A. The short answer is no one really knows why people often report feeling “fuzzy headed” when they have allergies or a cold.
...
“The thought is allergies are essentially inflammation in the nose and sinuses,” said Dr. Mark Aronica, an allergist at the Cleveland Clinic. This inflammation triggers the release of proteins called cytokines as part of the immune response.

The same process happens when you have a cold. “These cytokines are there to help fight infection, and also have an impact on our ability to think and function and perform,” Dr. Aronica said. The result is that people with allergies or a bad cold often feel as if they are seeing the world through cheesecloth.
 

ljimbo423

Senior Member
Messages
4,705
Location
United States, New Hampshire
From the article-

The immune response can also contribute to fatigue. With allergies that are triggered for weeks or months at a time, “sleeping off” that exhaustion isn’t feasible, so treating the allergies is the best approach, Dr. Aronica said. “If you control the symptoms, that brain fog may go away.”

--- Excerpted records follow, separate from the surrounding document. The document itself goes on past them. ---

-- ==== Sys2Proof/Machine/Ledger.lean ====
section
/-! DEFINITION. The Ledger and the Key Context Cache at work: reserving an intent and building its records
(R235–R239, R255), write rounds and the effects of a COMMIT (R231, R235, R240, R246), deferred deltas (R236),
replay (R245) and the KCC's unwrap (R226–R228). -/

namespace Sys2Proof.Machine

/-! Keys and blocks. -/

/-- The 128-bit XTS tweak (R74). -/
def tweak (space : Nat) (w : WardId) (epoch : Word) (block : Nat) : Bytes :=
  leBytes 8 block ++ [BitVec.ofNat 8 space] ++ leBytes 2 w.val ++ leBytes 4 epoch.toNat ++ [0]
/-- The XTS data key: the first 32 bytes of the pair (R76). -/
def xtsDataKey (k : BitVec 512) : BitVec 256 := (k >>> 256).setWidth 256
/-- The XTS tweak key: the last 32 bytes of the pair (R76). -/
def xtsTweakKey (k : BitVec 512) : BitVec 256 := k.setWidth 256
/-- Encrypt one 4 KiB block (R73, R74) (DESIGN CHOICE, log 11). -/
def encBlock (k : BitVec 512) (space : Nat) (w : WardId) (epoch : Word) (block : Nat) (plain : Bytes) : Bytes :=
  fit 4096 (Config.xtsEncrypt (xtsDataKey k) (xtsTweakKey k) (tweak space w epoch block) plain)
/-- Decrypt one 4 KiB block (R73, R74) (DESIGN CHOICE, log 11). -/
def decBlock (k : BitVec 512) (space : Nat) (w : WardId) (epoch : Word) (block : Nat) (cipher : Bytes) : Bytes :=
  fit 4096 (Config.xtsDecrypt (xtsDataKey k) (xtsTweakKey k) (tweak space w epoch block) cipher)

/-- The KCC admits requests (R102). -/
def State.kccReady (s : State) : Bool := s.kcc.ready && decide (s.kcc.busyUntil.toNat ≤ s.clk.beat.toNat)
/-- The ward's entry is pinned: an operation on one of its blocks is in progress (R226). -/
def State.pinned (s : State) (w : WardId) : Bool :=
  s.ring.jobs.any (fun j => decide (j.ctx = .ward w) && decide (j.phase = .media))
/-- The entry that holds a ward's keys in its present life (R226). -/
def State.kccEntry (s : State) (w : WardId) : Option KccEntry :=
  s.kcc.entries.find? (fun e => e.ward == w && e.epoch == (s.ward w).epoch)
/-- Look a ward up in the KCC (R226, R227): a hit makes its entry the most recently used; a miss joins the
misses behind those that wait. -/
def kccLookup (w : WardId) (s : State) : Option (BitVec 512) × State :=
  if !s.kccReady then (none, s)
  else match s.kccEntry w with
  | some e => (some e.keys,
      bump (cDev 10) 1 { s with kcc := { s.kcc with
        entries := s.kcc.entries.filter (fun x => !(x.ward == w)) ++ [e] } })
  | none =>
    if s.kcc.misses.contains w then (none, s)
    else (none, bump (cDev 11) 1 { s with kcc := { s.kcc with misses := s.kcc.misses ++ [w] } })

/-! Building an intent's records. -/

/-- The ward of a waiting intent. -/
def Waiting.ward : Waiting → WardId
  | .job j => match j.ctx with
    | .ward w => w
    | .admin => 0
  | .block b => b.ward
/-- Its space: host writes go to block space, capture blocks to the append stream. -/
def Waiting.space : Waiting → Nat
  | .job _ => 0
  | .block _ => 1
/-- Its first block. -/
def Waiting.first : Waiting → Nat
  | .job j => j.cmd 0x20 8
  | .block b => b.block
/-- Its plaintext. -/
def Waiting.plain : Waiting → Bytes
  | .job j => j.data
  | .block b => b.plain

/-- The old data that a new intent meets at an address (R236, R237): that of the newest earlier intent of this life whose
COMMIT is not yet written, else what the Stripe Cache holds (DEDUCED, log 24). -/
def newestData (a : SubAddr) (s : State) : Option Sector :=
  match (s.ledger.intents.filter (fun i => !i.replay && decide (i.phase ≠ .committed))).foldl (fun acc i =>
      i.datas.foldl (fun acc d => if d.live && d.addr == a then some d.sector else acc) acc) none with
  | some x => some x
  | none => (cached a s).map (·.sector)

/-- The DATA records of an intent whose INTENT has serial `n` (R234): one per block, in block order. -/
def dataRecs (x : Waiting) (keys : BitVec 512) (n : DWord) (s : State) : List DataRec :=
  let w := x.ward
  let ep := (s.ward w).epoch
  (x.blocks s).zipIdx.map (fun p =>
    let ser := n + 1 + BitVec.ofNat 64 p.2
    let c := encBlock keys x.space w ep (x.first + p.2) (slice (4096 * p.2) 4096 x.plain)
    { serial := ser, addr := p.1,
      sector := dataSector p.1 c (coverOf x.space w ep (x.first + p.2) s.sec.bootCount ser c) })

/-- What one changed data sub-block adds to a parity of kind `k` (R255, R257). -/
def deltaOf (k : Nat) (old new : Sector) : Bytes × Bytes :=
  let c := coef k (new.column.toNat)
  (gfScale c (xorBytes old.data new.data), gfScale c (xorBytes old.cov new.cov))
/-- Sum of two deltas (R255). -/
def addDelta (x y : Bytes × Bytes) : Bytes × Bytes := (xorBytes x.1 y.1, xorBytes x.2 y.2)

/-- The PARITY_DELTA record of kind `k` for one row (R234, R236, R255): FULL where the intent writes every data
column of the row, DEFERRED where old data or old parity is not in the Stripe Cache, else the computed delta. -/
def parityRec (g : GroupId) (k : Nat) (row : Nat × Nat) (datas : List DataRec) (serial : DWord) (s : State) : ParRec :=
  let d := (s.group g).d
  let a : SubAddr := ⟨g, row.1, d + k, row.2⟩
  let mine := datas.zipIdx.filter (fun p => p.1.addr.stripe == row.1 && p.1.addr.sub == row.2)
  let base : ParRec := { serial, addr := a, kind := BitVec.ofNat 2 k, full := false, deferred := none,
                         delta := zeros 4096, covDelta := zeros 48 }
  if mine.length = d then
    { base with
      full := true
      delta := paritySum k 4096 (mine.map (fun p => (p.1.addr.column, p.1.sector.data)))
      covDelta := paritySum k 48 (mine.map (fun p => (p.1.addr.column, p.1.sector.cov))) }
  else
    let olds := mine.map (fun p => (newestData p.1.addr s).map (fun o => deltaOf k o p.1.sector))
    if (cached a s).isSome && olds.all Option.isSome then
      let t := olds.foldl (fun acc o => match o with | some x => addDelta acc x | none => acc) (zeros 4096, zeros 48)
      { base with delta := t.1, covDelta := t.2 }
    else { base with deferred := (mine.head?).map Prod.snd }

/-- The PARITY_DELTA records of an intent: for each row one of each parity kind of the group (R234). -/
def parityRecs (g : GroupId) (datas : List DataRec) (n : DWord) (s : State) : List ParRec :=
  let rows := rowsOf (datas.map (·.addr))
  let cells := rows.flatMap (fun r => (List.range (s.group g).level).map (fun k => (r, k)))
  cells.zipIdx.map (fun p => parityRec g p.1.2 p.1.1 datas (n + BitVec.ofNat 64 (datas.length + 1 + p.2)) s)

/-! The port. -/

/-- The number of payload records of an intent. -/
def Intent.payloads (i : Intent) : Nat := i.datas.length + i.parities.length
/-- The port items of an intent's payload records, in order (R232, R234, R235). -/
def Intent.items (i : Intent) : List (PortItem × Nat) :=
  (List.range i.datas.length).map (fun k => (.data i.serial k, 17)) ++
  i.parities.zipIdx.map (fun p => (.parity i.serial p.2, if p.1.deferred.isSome then 1 else 17))
/-- No sealed block of a ward waits or stands before its COMMIT: a ward reset may commit (R59, R61). -/
def resetReady (w : WardId) (s : State) : Bool :=
  !(s.cap.queue.any (fun b => b.ward == w)) &&
  !(s.ledger.intents.any (fun i => i.capture && !i.replay && decide (i.phase ≠ .committed) && decide (i.ctx = .ward w)))
/-- The COMMIT of an intent is queued (R235 rule 3). -/
def queueCommit (n : DWord) (s : State) : State :=
  toPort [(.commit n, 1)] (s.updIntent n (fun x => { x with phase := .commit }))
/-- An intent whose records are written queues its COMMIT; that of a ward reset waits until its ward's append block is
committed (R59 step 3, R61). -/
def commitHeld (s : State) (i : Intent) : State :=
  match i.effect with
  | .reset w _ => if resetReady w s then queueCommit i.serial s else s
  | _ => queueCommit i.serial s
/-- Every intent that waits to queue its COMMIT tries (R59, R235 rule 3). -/
def holdCheck (s : State) : State :=
  (s.ledger.intents.filter (fun i => decide (i.phase = .held) && !i.replay)).foldl commitHeld s
/-- Every record of an intent is written: its COMMIT is queued, or waits (R235 rule 3). -/
def recordsDone (n : DWord) (s : State) : State :=
  holdCheck (s.updIntent n (fun x => { x with phase := .held }))

/-- The INTENT and COMMIT of a ward reset may stand far apart: its append block goes between (R59). -/
def Intent.isReset (i : Intent) : Bool := match i.effect with | .reset _ _ => true | _ => false
/-- Intents between their INTENT being queued and their COMMIT being written (R324). A ward reset that waits for its append
block does not count, or two of them would shut out the blocks they wait for (DEDUCED, log 36). -/
def State.inWindow (s : State) : Nat :=
  (s.ledger.intents.filter (fun i => !i.replay && decide (i.phase ≠ .committed) &&
    !(i.isReset && decide (i.phase = .held)))).length
/-- The Ledger takes a new intent in (R87, R324, R323): it can write, its window and the port have room, and no record of an
earlier intent waits for the port. -/
def intakeOpen (s : State) : Bool :=
  !s.ledgerDead && !s.sec.zeroizePending && s.handedOff && s.sec.keys.isSome && decide (s.inWindow < 2) &&
  decide (s.portSlots < 56) && (s.ledger.waits == [])
/-- New intents on the stripe wait: it has records waiting to be replayed (R245), or it stands at the rebuild front
(R269). -/
def stripeHeld (g : GroupId) (stripe : Nat) (s : State) : Bool :=
  ((s.group g).rebuild.active && (s.group g).rebuild.front == stripe) ||
  s.ledger.intents.any (fun i => i.replay &&
    (i.datas.any (fun d => d.live && d.addr.group == g && d.addr.stripe == stripe) ||
     i.parities.any (fun p => p.live && p.addr.group == g && p.addr.stripe == stripe)))

/-- A waiting intent can be taken now as far as replay and the KCC go (R245, R227). -/
def takable (s : State) (x : Waiting) : Bool :=
  !((x.blocks s).any (fun a => stripeHeld a.group a.stripe s)) && !s.kcc.misses.contains x.ward
/-- A host job and a sealed block came to wait in one beat for the same stripe (R22). -/
def sameBeat (j : Job) (b : SealedBlk) (s : State) : Bool :=
  j.since == b.at_ &&
  ((Waiting.job j).blocks s).any (fun x => ((Waiting.block b).blocks s).any (fun y => x.group == y.group && x.stripe == y.stripe))
/-- The order of a host job and a sealed block that both wait (R22, R239, R324): the block first where they came in one beat
for one stripe; the one that a release let reserve; at the cap the oldest; else two host jobs, then one block. -/
def hostFirst (j : Job) (b : SealedBlk) (s : State) : Bool :=
  if sameBeat j b s then false
  else if s.ledger.owed = some j.id then true
  else if s.ledger.owed = some b.id then false
  else if s.ledger.atCap then decide (j.id < b.id)
  else decide (s.ledger.hostTurns < 2)
/-- Which waiting intent the Ledger takes next (R22, R239, R324). -/
def nextIntake (s : State) : Option Waiting :=
  match (hostWaiting s).find? (fun j => takable s (.job j)), s.cap.queue.find? (fun b => takable s (.block b)) with
  | none, none => none
  | some j, none => some (.job j)
  | none, some b => some (.block b)
  | some j, some b => if hostFirst j b s then some (.job j) else some (.block b)

/-- A sealed block that can never be written is lost and counted as R208 counts an open block (R58, R262). -/
def loseBlock (b : SealedBlk) (s : State) : State :=
  let s1 := s.updWard b.ward (fun x => { x with
    pendingLoss := x.pendingLoss + b.records, lossSeq := if x.pendingLoss = 0 then b.firstSeq else x.lossSeq })
  holdCheck { s1 with cap := { s1.cap with queue := listDrop (fun q => q.id == b.id) s1.cap.queue } }
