-- ==== Sys2Proof/Machine/Boot.lean ====
section
/-! DEFINITION. What goes down and comes up again: the error state (R85), zeroization (R87–R89), the power-fail seal
(R241), what survives a cold source (R61, R346, R404), the start-up sequence with the Ledger scan and the hand-off
(R96–R103, R244, R356), host-link resets and the FLR (R94, R125), and the choice and change of mode (R331–R347). -/

namespace Sys2Proof.Machine

/-! Self-tests and the error state. -/

/-- SEC.SELFTEST bit of the test at place `t` of the execution order (R82). -/
def testBit (t : Nat) : Nat := [0, 4, 1, 2, 3, 5, 7, 6, 8, 9].getD t 0
/-- SEC.SELFTEST after every test has passed (R82). -/
def allPassed : Word := 0x800003FF
/-- SEC.SELFTEST when the test at place `t` fails first: the bits of the tests before it (R82). -/
def passedBefore (t : Nat) : Word := BitVec.ofNat 32 ((List.range t).map (fun k => 2 ^ testBit k)).sum
/-- ERROR_CAUSE (R80, R92). -/
def failCause : TestFail → Nat
  | .test t => testBit t.val + 1
  | .repetition => 0x11
  | .adaptive => 0x12
/-- SEC.SELFTEST as the power-on tests leave it: a continuous test that fails as the DRBG is seeded comes after all ten
(R80, R81). -/
def failPassed : TestFail → Word
  | .test t => passedBefore t.val
  | _ => allPassed

/-- One count of the repetition count test (R80): the value last seen and how often it has come in a row. -/
def repeatCount : List Bool → Nat
  | [] => 0
  | [_] => 1
  | a :: b :: t => if a = b then repeatCount (b :: t) + 1 else 1
/-- The repetition count test fails on samples, newest first (R80): 41 identical consecutive ones. -/
def repetitionFails (l : List Bool) : Bool := decide (41 ≤ repeatCount l)
/-- The adaptive proportion test fails on a window of 1,024 samples, first sample first (R80): 795 of the first one's value. -/
def adaptiveFails (l : List Bool) : Bool :=
  decide (795 ≤ ((l.take 1024).filter (fun x => some x == l.head?)).length)

/-- Every volatile CSP is cleared (R85, the table of CSPs in 04). -/
def clearCsps (s : State) : State :=
  { s with
    sec := { s.sec with keys := none, drbgReady := false }
    kcc := { s.kcc with entries := [] } }

/-- An admin job. -/
def ctxAdmin (j : Job) : Bool := decide (j.ctx = .admin)

/-- The error state (R85): the cause is recorded, volatile CSPs are cleared, the event is logged and Safe Hold entered. With
no key left no COMMIT can be written, so every fetched job but an IDENTIFY or a ZEROIZE completes HELD. -/
def errorState (cause : Nat) (s : State) : State :=
  let s1 := clearCsps { s with sec := { s.sec with error := true, errorCause := BitVec.ofNat 8 cause } }
  finishWhere (fun j => !(ctxAdmin j && (j.op == 0x40 || j.op == 0x46))) 0x12
    (safeHold 0x01 (logEvent 0x0202 0 cause 0 s1))
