/-! Turns. -/

/-- R150. -/
def eligible (s : State) (w : WardId) : Bool :=
  let x := s.ward w
  x.configured && (decide (x.state = .sealed) || decide (x.state = .opened) || decide (x.state = .faulted)) &&
  x.weight != 0 && decide (x.ring.sqHead ≠ x.ring.sqTail) && decide (0 < x.ring.free) && x.flush.isNone &&
  !(ringsPending w s)
/-- The scan order from the ward after the last one served (R151). -/
def scanOrder (s : State) : List WardId :=
  let u := s.usedWards
  u.filter (fun w => decide (s.ring.lastServed < w.val)) ++ u.filter (fun w => decide (w.val ≤ s.ring.lastServed))
/-- A round begins (R151): every ward's credit is its weight. -/
def newRound (s : State) : State :=
  { s with wards := s.wards.mapAll {} (fun _ x => if x.configured then { x with credit := x.weight.toNat } else x) }
/-- The ward that takes the next turn; a round in which no eligible ward has credit ends, and the next begins at once
(R151). -/
def nextTurn (s : State) : Option WardId × State :=
  let el := (scanOrder s).filter (eligible s)
  match el.find? (fun w => decide (0 < (s.ward w).credit)) with
  | some w => (some w, s)
  | none => (el.head?, newRound s)
/-- ADMIN_FETCH (R153): with no ward eligible for a turn, the next 8 follow at once. -/
def adminTurn (s : State) : State :=
  if !fetchOpen s then s
  else if s.ring.adminTaken = 8 ∧ !((scanOrder s).any (eligible s)) then
    adminFetch { s with ring := { s.ring with adminTaken := 0 } }
  else adminFetch s
/-- ADMIN_FETCH. -/
def execAdminFetch (s : State) : Host.Outcome State Fault Refusal := .next (adminTurn s)
/-- The turn in progress goes on to its next entry, or ends (R152, R327): past its burst only for the chain that was open
as the burst was used up. -/
def goOnTurn (s : State) : State :=
  match s.ring.turn with
  | none => s
  | some w =>
    let x := s.ward w
    if 0 < x.ring.avail ∧ 0 < x.ring.free ∧ x.flush.isNone ∧ s.intake < 2 ∧
       (0 < s.ring.turnLeft ∨ x.ring.chain.isSome) ∧ fetchOpen s then
      let s1 := request (.ward w) s
      { s1 with ring := { s1.ring with turnLeft := s1.ring.turnLeft - 1, turnPast := decide (s.ring.turnLeft = 0) } }
    else if (readsOf (.ward w) s) = [] then endTurn s else s
/-- A ward's turn begins: it loses one credit, and a weight and a burst that waited for it act (R151). -/
def beginTurn (w : WardId) (s : State) : State :=
  let s1 := s.updWard w (fun x => { x with
    credit := x.credit - 1
    weight := (x.sched.map Prod.fst).getD x.weight, burst := (x.sched.map Prod.snd).getD x.burst, sched := none })
  goOnTurn { s1 with ring := { s1.ring with
    lastServed := w.val, turn := some w, turnLeft := (s1.ward w).burst, turnPast := false, adminTaken := 0 } }
/-- ROUNDABOUT_TURN (R151–R153, R327). -/
def roundaboutTurn (s : State) : State :=
  if !fetchOpen s || s.ring.turn.isSome || decide (2 ≤ s.intake) then s
  else
    let r := nextTurn (adminFetch s)
    match r.1 with
    | none => r.2
    | some w => beginTurn w r.2
/-- ROUNDABOUT_TURN. -/
def execRoundaboutTurn (s : State) : Host.Outcome State Fault Refusal := .next (roundaboutTurn s)

/-! Jobs. -/

/-- Reads go out as far as tags are free; what is left waits in the job (R121). -/
def askNext (j : Job) (s : State) : State :=
  let n := s.tagLimit - s.readsOut
  (j.toAsk.take n).foldl (fun s p => emit (.read p.1 p.2) s)
    (s.setJob { j with asked := j.asked + (j.toAsk.take n).length, toAsk := j.toAsk.drop n })
/-- Reads that wait for a tag go out (R121). -/
def askWaiting (s : State) : State :=
  (s.ring.jobs.filter (fun j => j.toAsk != [])).foldl (fun s j => askNext j s) s
/-- A whole job has been fetched: steps 1 to 8 of R149. -/
def submit (c : Ctx) (bad : Option Nat) (es : List Bytes) (s : State) : State :=
  let (j, s1) := newJob c es s
  match checkEntries c bad es s1 with
  | .error st d => failWith j st d s1
  | .table =>
    let j1 := { j with phase := .needTable
                       toAsk := s1.requestsFor (BitVec.ofNat 64 (entPtr j.entry)) (16 * entLen j.entry) }
    askNext j1 (addJob j1 s1)
  | .pass => admitJob j (addJob j s1)

/-- The byte of a chain that a later entry breaches (R148): OPCODE, then TAG. -/
def chainBreach (ch : Chain) (e : Bytes) : Option Nat :=
  let k := 64 * (ch.rest.length + 1)
  if byteAt 0 e ≠ byteAt 0 ch.first then some k
  else if fieldAt 2 2 e ≠ fieldAt 2 2 ch.first then some (k + 2) else none

/-- How a fetched entry falls into jobs (R145, R148): the jobs it ends, with the chain's own breach, and the chain that
is then open. -/
structure Cut where
  /-- (breach, entries) of each job ended, in order. -/
  jobs : List (Option Nat × List Bytes)
  open_ : Option Chain
  /-- The entry continues a chain and so keeps no reservation. -/
  joined : Bool

/-- R145 and R148 on one entry. -/
def cutEntry (ch : Option Chain) (e : Bytes) : Cut :=
  let own : Cut :=
    if entFirst e then
      if entLast e then { jobs := [(none, [e])], open_ := none, joined := false }
      else { jobs := [], open_ := some { first := e }, joined := false }
    else { jobs := [(some 1, [e])], open_ := none, joined := false }
  match ch with
  | none => own
  | some c =>
    if entFirst e then
      { own with jobs := (firstByte c.bad (some (64 * c.rest.length + 1)), c.first :: c.rest) :: own.jobs }
    else
      let bad := match c.bad with | some i => some i | none => chainBreach c e
      let es := c.first :: (c.rest ++ [e])
      if entLast e then { jobs := [(bad, es)], open_ := none, joined := true }
      else if es.length = 16 then { jobs := [(firstByte bad (some (64 * 15 + 1)), es)], open_ := none, joined := true }
      else { jobs := [], open_ := some { c with rest := c.rest ++ [e], bad := bad }, joined := true }

/-- The FLAGS byte of the first entry of a chain that carries INDIRECT (R148). -/
def chainIndirect (es : List Bytes) : Option Nat :=
  if es.length ≤ 1 then none else (es.findIdx? entIndirect).map (fun k => 64 * k + 1)
/-- One fetched job of a flushing ward (step 3 of R154): MALFORMED under R148, else ABORTED. -/
def flushJob (w : WardId) (p : Option Nat × List Bytes) (s : State) : State :=
  let (j, s1) := newJob (.ward w) p.2 s
  match firstByte p.1 (chainIndirect p.2) with
  | some i => finish j 0x21 0 i s1
  | none => (finish j 0x10 0 0 s1).updWard w (fun x => { x with flush := x.flush.map (fun f => { f with aborted := f.aborted + 1 }) })

/-- The flush goes on: the next entry is requested while a slot is free, or steps 4 and 5 of R154 end it. -/
def flushStep (w : WardId) (s : State) : State :=
  match (s.ward w).flush with
  | none => s
  | some f =>
    let r := (s.ward w).ring
    if r.sqHead ≠ f.tail then
      if (readsOf (.ward w) s) = [] ∧ 0 < r.free ∧ fetchOpen s then request (.ward w) s else s
    else
      let torn := bit r.chain.isSome
      let s1 := match r.chain with | some ch => endChain (.ward w) 0x11 ch s | none => s
      let s2 := s1.updWard w (fun x => { x with flush := none })
      let s3 := match f.sqBell with | some v => evalBell (.ward w) false v s2 | none => s2
      let s4 := match f.cqBell with | some v => evalBell (.ward w) true v s3 | none => s3
      match s4.job f.job with
      | some j => journal .journal j .none (f.aborted + 65536 * (f.torn + torn)) s4
      | none => s4

/-- A doorbell for one context (R115, R137a, R139, R154, R163) (DEDUCED, log 33). -/
def ringBell (c : Ctx) (head : Bool) (v : BitVec 16) (s : State) : State :=
  match c with
  | .admin => if s.ring.enable then evalBell .admin head v s else bump (cQueue .admin 2) 1 s
  | .ward w =>
    let x := s.ward w
    if orphanWard x then bump (cQueue c 2) 1 s
    else match x.flush with
    | none => landBell w head v s
    | some f =>
      if f.at_ = s.clk.beat then
        let s1 := landBell w head v s
        flushStep w (s1.updWard w (fun x => { x with flush := some { f with tail := x.ring.sqTail } }))
      else if head then
        if flushPaused w s then
          flushStep w ((landBell w true v s).updWard w (fun x => { x with flush := some { f with cqBell := none } }))
        else s.updWard w (fun x => { x with flush := some { f with cqBell := some v } })
      else s.updWard w (fun x => { x with flush := some { f with sqBell := some v } })

/-- An entry that lies between the head and the tail reaches the die (R133, R141–R145) (DEDUCED, log 35). -/
def accept (c : Ctx) (e : Bytes) (s : State) : State :=
  let r := s.ringOf c
  let cut := cutEntry r.chain e
  let s1 := bump (cQueue c 3) 1 (s.setRing c { r with
    sqHead := (r.sqHead + 1) % r.sqSize, chain := cut.open_, chainTicks := 0
    reserved := if cut.joined then r.reserved - 1 else r.reserved })
  let s2 := if decide (c = .admin) then { s1 with sec := { s1.sec with idleTicks := 0, fetchedThisTick := true } } else s1
  match c with
  | .admin => cut.jobs.foldl (fun s p => submit .admin p.1 p.2 s) s2
  | .ward w =>
    match (s.ward w).flush with
    | some _ => flushStep w (cut.jobs.foldl (fun s p => flushJob w p s) s2)
    | none => cut.jobs.foldl (fun s p => submit c p.1 p.2 s) s2

/-- A ward turn goes on after its entry has come: past the burst only while the chain goes on (R152). -/
def afterEntry (w : WardId) (s : State) : State :=
  if s.ring.turn = some w then
    if s.ring.turnPast && (s.ward w).ring.chain.isNone then endTurn s else goOnTurn s
  else goOnTurn s
/-- The entry read past the burst ended the chain it was read for, and opened another (R152). -/
def turnOver (c : Ctx) (e : Bytes) (s : State) : Bool :=
  s.ring.turnPast && decide (some c = s.ring.turn.map Ctx.ward) && !(cutEntry (s.ringOf c).chain e).joined
/-- A ring-entry read returns (R141): the entry is taken where it still lies between head and tail, else discarded
(DEDUCED, log 35). -/
def entryArrival (c : Ctx) (entry : Bytes) (s : State) : State :=
  match readsOf c s with
  | [] => s
  | x :: _ =>
    if x.tries = 1 || !s.awake then s
    else
      let r := s.ringOf c
      let e := fit 64 entry
      let s2 :=
        if x.slot = r.sqHead ∧ r.sqHead ≠ r.sqTail then
          let past := turnOver c e s
          let s1 := accept c e (takeRead c s)
          if past then endTurn s1 else s1
        else loseRead c s
      let s3 := askWaiting s2
      match c with
      | .admin => s3
      | .ward w => afterEntry w (flushStep w s3)
/-- ENTRY_ARRIVAL. -/
def execEntryArrival (c : Ctx) (entry : Bytes) (s : State) : Host.Outcome State Fault Refusal :=
  .next (entryArrival c entry s)

/-- A read fails for the second time (R123). -/
def readLost (c : Ctx) (s : State) : State :=
  let s1 := dropReads c s
  match c with
  | .admin =>
    logEvent 0x0302 0 0 0 (mark 0x04014 3 { s1 with
      ring := { s1.ring with fetching := false }
      host := { s1.host with adminHalt := true } })
  | .ward w => faultWard w 1 (if s1.ring.turn = some w then endTurn s1 else s1)
/-- Mark the oldest read of a context that is out. -/
def markRead (c : Ctx) (f : RingRead → RingRead) (s : State) : State :=
  let l := listUpd (fun y => decide (y.ctx = c)) f s.host.reads
  { s with host := { s.host with reads := l } }
/-- A failed read is reported (R122); a completion timeout has passed by then (R121). -/
def readFails (why : ReadFail) (sent : DWord) (s : State) : State :=
  aerRead why (match why with
    | .timeout => elapseTo (sent.toNat + s.timeout) s
    | _ => s)
/-- RING_READ_FAIL (R122, R123): retried once. -/
def ringReadFail (c : Ctx) (why : ReadFail) (s : State) : State :=
  match readsOf c s with
  | [] => s
  | x :: _ =>
    if !s.awake || x.tries = 1 then s
    else
      let s1 := readFails why x.sent s
      if x.tries = 0 then markRead c (fun y => { y with tries := 1, failed := s1.clk.beat }) s1 else readLost c s1
/-- RING_READ_FAIL. -/
def execRingReadFail (c : Ctx) (why : ReadFail) (s : State) : Host.Outcome State Fault Refusal := .next (ringReadFail c why s)
/-- RING_READ_RETRY (R122): 1 µs after the failure the read is issued again, unless its slot lies at or beyond the tail by
then (R142). -/
def ringReadRetry (c : Ctx) (s : State) : State :=
  match readsOf c s with
  | [] => s
  | x :: _ =>
    if x.tries = 1 ∧ s.awake then
      let s1 := elapseTo (x.failed.toNat + 1000) s
      let r := s1.ringOf c
      if modSub x.slot r.sqHead r.sqSize < modSub r.sqTail r.sqHead r.sqSize then
        emit (.read (r.sqBase + BitVec.ofNat 64 (64 * x.slot)) 64)
          (markRead c (fun y => { y with tries := 2, sent := s1.clk.beat }) s1)
      else goOnTurn (loseRead c s1)
    else s
/-- RING_READ_RETRY. -/
def execRingReadRetry (c : Ctx) (s : State) : Host.Outcome State Fault Refusal := .next (ringReadRetry c s)

/-! A job's data. -/

/-- DMA_ABORT (R122): the read of write data or of a fragment table fails. -/
def dmaAbort (id : Nat) (why : ReadFail) (s : State) : State :=
  match s.job id with
  | some j =>
    if (j.phase = .needTable ∨ j.phase = .needData) ∧ s.awake then
      let s1 := readFails why j.since s
      askWaiting (finish j 0x10 0 0 (mark 0x04014 4 { s1 with host := { s1.host with dmaAbort := true } }))
    else s
  | none => s
/-- DMA_ABORT. -/
def execDmaAbort (job : Nat) (why : ReadFail) (s : State) : Host.Outcome State Fault Refusal := .next (dmaAbort job why s)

I have bad allergy symptoms, like constant congestion and runny nose, that came on with my cfs and worsened as my cfs did. However, I do not have any significant allergies to food (had testing done) or anything else in the environment that I am aware of. I have them 24 hours a day, 7 days a week regardless of where I am.

So they are most likely generated from something in me, all the time, not an outside factor. Probably caused by immune activation/dysfunction. There is very little doubt in my mind that an immune response causes much of the fatigue and brain fog, in cfs/me and like the fatigue from allergies, it can't be slept away.

Something else I find really interesting, is that immune activation can cause sleeping problems too, which it also mentions in the article. Here is another paper that mentions it.

Increasing evidence supports a reciprocal relationship between sleep and the immune system. An activated immune system alters sleep and sleep abnormalities affect immune function[29,30].